ABSTRACT

In a letter to his friend, the Cambridge don Charles Mason, the Reverend William Smith, a Church of England minister on the island of Nevis, described a recreational outing which took place ‘in the Month of July, 1719’, at which time ‘Mr Moses Pinheiro a Jew and myself, went to angle in Black Rock Pond’, a body of water ‘situate[d] a quarter of a mile or better Northwards from Charles Town our Metropolis or Capital, and about thirty yards distant from the Sea’.1 Smith lived in Nevis from 1719 to 1724, serving as rector of the parish of St. John’s Fig Tree, outside Charlestown, before returning to England to take up the well-endowed living of St.
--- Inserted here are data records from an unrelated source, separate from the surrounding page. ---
theorem mhselectLegal_iff (cfg : Config) (p : TrigImpl) (v : BitVec 3) :
    mhselectLegal cfg p v = true ↔
      v = 0 ∨ p.mhselects.contains v.toNat = true ∧ v ≠ 3 ∧ v ≠ 7 ∧ (cfg.hasH = true ∨ v = 4) := by
  simp only [mhselectLegal, Bool.or_eq_true, Bool.and_eq_true, beq_iff_eq, bne_iff_ne, and_assoc]

/-- Settles O34: what is stored has a legal `mhselect`, which is 0, or neither reserved nor, without the H extension, other than 4. -/
theorem reservedSelectsNeverStored : Obligations.ReservedSelectsNeverStored := by
  intro s i t v
  obtain ⟨mhselect, -⟩ := Bool.and_eq_true_iff.mp (s.newTdata3_selectsLegal i t v)
  rcases (mhselectLegal_iff s.cfg t.impl _).mp mhselect with zero | ⟨-, not3, not7, hypervisorOr4⟩
  · rw [zero]
    exact ⟨by decide, by decide, fun _ => .inl rfl⟩
  · refine ⟨not3, not7, fun noH => .inr ?_⟩
    rcases hypervisorOr4 with hasH | four
    · exact absurd (noH.symm.trans hasH) Bool.false_ne_true
    · exact four

end Sys2Proof.Machine
end

section
/-! Where an exception is taken (spec/60_exceptions.md section 4, R575): the mode it comes from and the two delegation registers
decide it, and under solution 2 the breakpoint's bit of `medeleg` counts as 0 (R576). -/

namespace Sys2Proof.Machine

theorem State.delegated_three_iff (s : State) :
    s.delegated 3 = true ↔
      s.host.medeleg.getLsbD 3 = true ∧ s.cfg.hasS = true ∧ s.cfg.reentrancy ≠ .tcontrol := by
  simp [State.delegated, and_assoc]

theorem State.hdelegated_iff (s : State) (code : Nat) :
    s.hdelegated code = true ↔ s.host.hedeleg.getLsbD code = true ∧ s.cfg.hasH = true :=
  Bool.and_eq_true_iff

/-- What is not delegated goes to M-mode, from every mode. -/
theorem State.trapTarget_of_not_delegated (s : State) (code : Nat) (kept : ¬ s.delegated code = true) :
    s.trapTarget code = .m := by
  cases mode : s.mode <;> simp only [State.trapTarget, mode, if_neg kept]

theorem State.trapTarget_of_delegated (s : State) (code : Nat) (delegated : s.delegated code = true)
    (mode : s.mode = .s ∨ s.mode = .u) : s.trapTarget code = .s := by
  rcases mode with mode | mode <;> simp only [State.trapTarget, mode, if_pos delegated]

theorem State.trapTarget_of_hdelegated (s : State) (code : Nat) (delegated : s.delegated code = true)
    (hdelegated : s.hdelegated code = true) (mode : s.mode = .vs ∨ s.mode = .vu) : s.trapTarget code = .vs := by
  rcases mode with mode | mode <;> simp only [State.trapTarget, mode, if_pos delegated, if_pos hdelegated]

/-- Settles O48: the breakpoint is delegated only with its bit of `medeleg` set and not under solution 2, and then the mode and
`hedeleg` say to which mode. -/
theorem breakpointDelegation : Obligations.BreakpointDelegation := by
  intro s
  refine ⟨fun clear => ?_, fun solution2 => ?_, fun notSolution2 hasS => ⟨fun set mode => ?_, fun set hset hasH mode => ?_⟩⟩
  · refine s.trapTarget_of_not_delegated 3 fun delegated => ?_
    obtain ⟨set, -, -⟩ := s.delegated_three_iff.mp delegated
    exact Bool.false_ne_true (clear.symm.trans set)
  · refine s.trapTarget_of_not_delegated 3 fun delegated => ?_
    obtain ⟨-, -, notSolution2⟩ := s.delegated_three_iff.mp delegated
    exact notSolution2 solution2
  · exact s.trapTarget_of_delegated 3 (s.delegated_three_iff.mpr ⟨set, hasS, notSolution2⟩) mode
  · exact s.trapTarget_of_hdelegated 3 (s.delegated_three_iff.mpr ⟨set, hasS, notSolution2⟩)
      ((s.hdelegated_iff 3).mpr ⟨hset, hasH⟩) mode

end Sys2Proof.Machine
end

section
/-! Decoding against encoding (spec/30_encoding.md R230, R232): the five fields fill the word, so a word is the encoding of the
fields it shows, and an encoding shows the fields it was made from. -/

namespace Sys2Proof.Laws

theorem encodeFields_src (csr : CsrAddr) (src : BitVec 5) (funct3 : BitVec 3) (rd : Reg) :
    (encodeFields csr src funct3 rd).extractLsb' 15 5 = src := by
  apply BitVec.eq_of_toNat_eq
  rw [BitVec.extractLsb'_toNat, encodeFields_toNat, Nat.shiftRight_eq_div_pow]
  have := src.isLt; have := funct3.isLt; have := rd.isLt
  omega

theorem encodeFields_funct3 (csr : CsrAddr) (src : BitVec 5) (funct3 : BitVec 3) (rd : Reg) :
    (encodeFields csr src funct3 rd).extractLsb' 12 3 = funct3 := by
  apply BitVec.eq_of_toNat_eq
  rw [BitVec.extractLsb'_toNat, encodeFields_toNat, Nat.shiftRight_eq_div_pow]
  have := funct3.isLt; have := rd.isLt
  omega
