-- ==== Sys2Proof/Laws/State.lean ====
section
/-! SUPPORT. One lemma for each field and each update of State, true by rfl, and reading a register
after writing one. -/

namespace Sys2Proof.Machine

@[simp] theorem State.setReg_cfg (s : State) (r : Reg) (v : Word) : (s.setReg r v).cfg = s.cfg := (rfl)
@[simp] theorem State.setReg_cmp (s : State) (r : Reg) (v : Word) : (s.setReg r v).cmp = s.cmp := (rfl)
@[simp] theorem State.setReg_mem (s : State) (r : Reg) (v : Word) : (s.setReg r v).mem = s.mem := (rfl)
@[simp] theorem State.setReg_store (s : State) (r : Reg) (v : Word) : (s.setReg r v).store = s.store := (rfl)
@[simp] theorem State.setReg_halted (s : State) (r : Reg) (v : Word) : (s.setReg r v).halted = s.halted := (rfl)
@[simp] theorem State.setReg_fault (s : State) (r : Reg) (v : Word) : (s.setReg r v).fault = s.fault := (rfl)
@[simp] theorem State.setReg_res (s : State) (r : Reg) (v : Word) : (s.setReg r v).res = s.res := (rfl)

@[simp] theorem State.setPc_cfg (s : State) (t : Word) : (s.setPc t).cfg = s.cfg := (rfl)
@[simp] theorem State.setPc_cmp (s : State) (t : Word) : (s.setPc t).cmp = s.cmp := (rfl)
@[simp] theorem State.setPc_mem (s : State) (t : Word) : (s.setPc t).mem = s.mem := (rfl)
@[simp] theorem State.setPc_store (s : State) (t : Word) : (s.setPc t).store = s.store := (rfl)
@[simp] theorem State.setPc_halted (s : State) (t : Word) : (s.setPc t).halted = s.halted := (rfl)
@[simp] theorem State.setPc_fault (s : State) (t : Word) : (s.setPc t).fault = s.fault := (rfl)
@[simp] theorem State.setPc_res (s : State) (t : Word) : (s.setPc t).res = s.res := (rfl)

@[simp] theorem State.advance_cfg (s : State) : s.advance.cfg = s.cfg := (rfl)
@[simp] theorem State.advance_cmp (s : State) : s.advance.cmp = s.cmp := (rfl)
@[simp] theorem State.advance_mem (s : State) : s.advance.mem = s.mem := (rfl)
@[simp] theorem State.advance_store (s : State) : s.advance.store = s.store := (rfl)
@[simp] theorem State.advance_halted (s : State) : s.advance.halted = s.halted := (rfl)
@[simp] theorem State.advance_fault (s : State) : s.advance.fault = s.fault := (rfl)
@[simp] theorem State.advance_res (s : State) : s.advance.res = s.res := (rfl)

@[simp] theorem State.setCmp_cfg (s : State) (v : Word) : (s.setCmp v).cfg = s.cfg := (rfl)
@[simp] theorem State.setCmp_regs (s : State) (v : Word) : (s.setCmp v).regs = s.regs := (rfl)
@[simp] theorem State.setCmp_mem (s : State) (v : Word) : (s.setCmp v).mem = s.mem := (rfl)
@[simp] theorem State.setCmp_store (s : State) (v : Word) : (s.setCmp v).store = s.store := (rfl)
@[simp] theorem State.setCmp_halted (s : State) (v : Word) : (s.setCmp v).halted = s.halted := (rfl)
@[simp] theorem State.setCmp_fault (s : State) (v : Word) : (s.setCmp v).fault = s.fault := (rfl)
@[simp] theorem State.setCmp_res (s : State) (v : Word) : (s.setCmp v).res = s.res := (rfl)

@[simp] theorem State.memWrite_cfg (s : State) (a : Int) (v : Word) : (s.memWrite a v).cfg = s.cfg := (rfl)
@[simp] theorem State.memWrite_regs (s : State) (a : Int) (v : Word) : (s.memWrite a v).regs = s.regs := (rfl)
@[simp] theorem State.memWrite_cmp (s : State) (a : Int) (v : Word) : (s.memWrite a v).cmp = s.cmp := (rfl)
@[simp] theorem State.memWrite_store (s : State) (a : Int) (v : Word) : (s.memWrite a v).store = s.store := (rfl)
@[simp] theorem State.memWrite_halted (s : State) (a : Int) (v : Word) : (s.memWrite a v).halted = s.halted := (rfl)
@[simp] theorem State.memWrite_fault (s : State) (a : Int) (v : Word) : (s.memWrite a v).fault = s.fault := (rfl)
@[simp] theorem State.memWrite_res (s : State) (a : Int) (v : Word) : (s.memWrite a v).res = s.res := (rfl)

@[simp] theorem State.setRes_cfg (s : State) (r : Res) : (s.setRes r).cfg = s.cfg := (rfl)
@[simp] theorem State.setRes_regs (s : State) (r : Res) : (s.setRes r).regs = s.regs := (rfl)
@[simp] theorem State.setRes_cmp (s : State) (r : Res) : (s.setRes r).cmp = s.cmp := (rfl)
@[simp] theorem State.setRes_mem (s : State) (r : Res) : (s.setRes r).mem = s.mem := (rfl)
@[simp] theorem State.setRes_store (s : State) (r : Res) : (s.setRes r).store = s.store := (rfl)
@[simp] theorem State.setRes_halted (s : State) (r : Res) : (s.setRes r).halted = s.halted := (rfl)
@[simp] theorem State.setRes_fault (s : State) (r : Res) : (s.setRes r).fault = s.fault := (rfl)

@[simp] theorem State.halt_cfg (s : State) : s.halt.cfg = s.cfg := (rfl)
@[simp] theorem State.halt_regs (s : State) : s.halt.regs = s.regs := (rfl)
@[simp] theorem State.halt_cmp (s : State) : s.halt.cmp = s.cmp := (rfl)
@[simp] theorem State.halt_mem (s : State) : s.halt.mem = s.mem := (rfl)
@[simp] theorem State.halt_store (s : State) : s.halt.store = s.store := (rfl)
@[simp] theorem State.halt_fault (s : State) : s.halt.fault = s.fault := (rfl)
@[simp] theorem State.halt_res (s : State) : s.halt.res = s.res := (rfl)

@[simp] theorem State.takeFetchFault_cfg (s : State) : s.takeFetchFault.cfg = s.cfg := (rfl)
@[simp] theorem State.takeFetchFault_regs (s : State) : s.takeFetchFault.regs = s.regs := (rfl)
@[simp] theorem State.takeFetchFault_cmp (s : State) : s.takeFetchFault.cmp = s.cmp := (rfl)
@[simp] theorem State.takeFetchFault_mem (s : State) : s.takeFetchFault.mem = s.mem := (rfl)
@[simp] theorem State.takeFetchFault_store (s : State) : s.takeFetchFault.store = s.store := (rfl)
@[simp] theorem State.takeFetchFault_halted (s : State) : s.takeFetchFault.halted = s.halted := (rfl)
@[simp] theorem State.takeFetchFault_res (s : State) : s.takeFetchFault.res = s.res := (rfl)

@[simp] theorem State.setCmp_cmp (s : State) (v : Word) : (s.setCmp v).cmp = v := (rfl)
@[simp] theorem State.memWrite_mem (s : State) (a : Int) (v : Word) :
    (s.memWrite a v).mem = writeWord s.mem (idx a).toNat v := (rfl)
@[simp] theorem State.setRes_res (s : State) (r : Res) : (s.setRes r).res = some r := (rfl)
@[simp] theorem State.halt_halted (s : State) : s.halt.halted = true := (rfl)
@[simp] theorem State.takeFetchFault_fault (s : State) : s.takeFetchFault.fault = .fetchFault := (rfl)
@[simp] theorem State.raise_eq (s : State) (e : Res) : s.raise e = (s, e) := (rfl)

@[simp] theorem Regs.get_set (g : Regs) (r r' : Reg) (v : Word) :
    (g.set r v).get r' = if r' = r then v else g.get r' := by
  cases r <;> cases r' <;> rfl

@[simp] theorem State.reg_setReg (s : State) (r r' : Reg) (v : Word) :
    (s.setReg r v).reg r' = if r' = r then v else s.reg r' := by
  simp [State.reg, State.setReg]

@[simp] theorem State.reg_setPc (s : State) (r : Reg) (t : Word) :
    (s.setPc t).reg r = if r = .eip then t else s.reg r := by
  simp [State.setPc]

@[simp] theorem State.reg_advance (s : State) (r : Reg) :
    s.advance.reg r = if r = .eip then nextSlot s.pc else s.reg r := by
  simp [State.advance]

@[simp] theorem State.pc_setPc (s : State) (t : Word) : (s.setPc t).pc = t := by
  simp [State.pc]

@[simp] theorem State.pc_advance (s : State) : s.advance.pc = nextSlot s.pc := by
  simp [State.advance]

@[simp] theorem State.reg_setCmp (s : State) (v : Word) (r' : Reg) : (s.setCmp v).reg r' = s.reg r' := (rfl)
@[simp] theorem State.pc_setCmp (s : State) (v : Word) : (s.setCmp v).pc = s.pc := (rfl)

@[simp] theorem State.reg_memWrite (s : State) (a : Int) (v : Word) (r' : Reg) : (s.memWrite a v).reg r' = s.reg r' := (rfl)
@[simp] theorem State.pc_memWrite (s : State) (a : Int) (v : Word) : (s.memWrite a v).pc = s.pc := (rfl)

@[simp] theorem State.reg_setRes (s : State) (r : Res) (r' : Reg) : (s.setRes r).reg r' = s.reg r' := (rfl)
@[simp] theorem State.pc_setRes (s : State) (r : Res) : (s.setRes r).pc = s.pc := (rfl)

@[simp] theorem State.reg_halt (s : State) (r' : Reg) : s.halt.reg r' = s.reg r' := (rfl)
@[simp] theorem State.pc_halt (s : State) : s.halt.pc = s.pc := (rfl)

@[simp] theorem State.reg_takeFetchFault (s : State) (r' : Reg) : s.takeFetchFault.reg r' = s.reg r' := (rfl)
@[simp] theorem State.pc_takeFetchFault (s : State) : s.takeFetchFault.pc = s.pc := (rfl)

/-- What reads only parameters, store or registers does not see the other updates. -/
theorem State.resolveLabel_congr {s t : State} (hc : t.cfg = s.cfg) (hs : t.store = s.store)
    (tok : Token) : t.resolveLabel tok = s.resolveLabel tok := by
  simp [State.resolveLabel, hc, hs]

theorem State.validPc_congr {s t : State} (hs : t.store = s.store) (a : Int) :
    t.validPc a = s.validPc a := by
  unfold State.validPc State.icount
  rw [hs]

@[simp] theorem State.ea_setRes (s : State) (r : Res) (b : Reg) (o : Word) :
    (s.setRes r).ea b o = s.ea b o := (rfl)

/-- Writing a register its own value changes nothing. -/
theorem State.setReg_self (s : State) (r : Reg) : s.setReg r (s.reg r) = s := by
  cases r <;> rfl

end Sys2Proof.Machine
end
Mary’s, Bedford.2 As the island’s principal clergyman, he possessed considerable social capital, and his letters are lled with references to the elite men and women which whom he socialised. That he chose to befriend a Jew, and to give this relationship a prominent mention in correspondence with a friend in the metropole, implies that it was possible for Jews to form bonds of acceptance and friendship with Gentiles, even churchmen. But that Smith felt it necessary to identify Pinheiro exclusively in terms of his religion suggests that their friendship was complicated by the latter’s status as a member of a religious minority within colonial British America.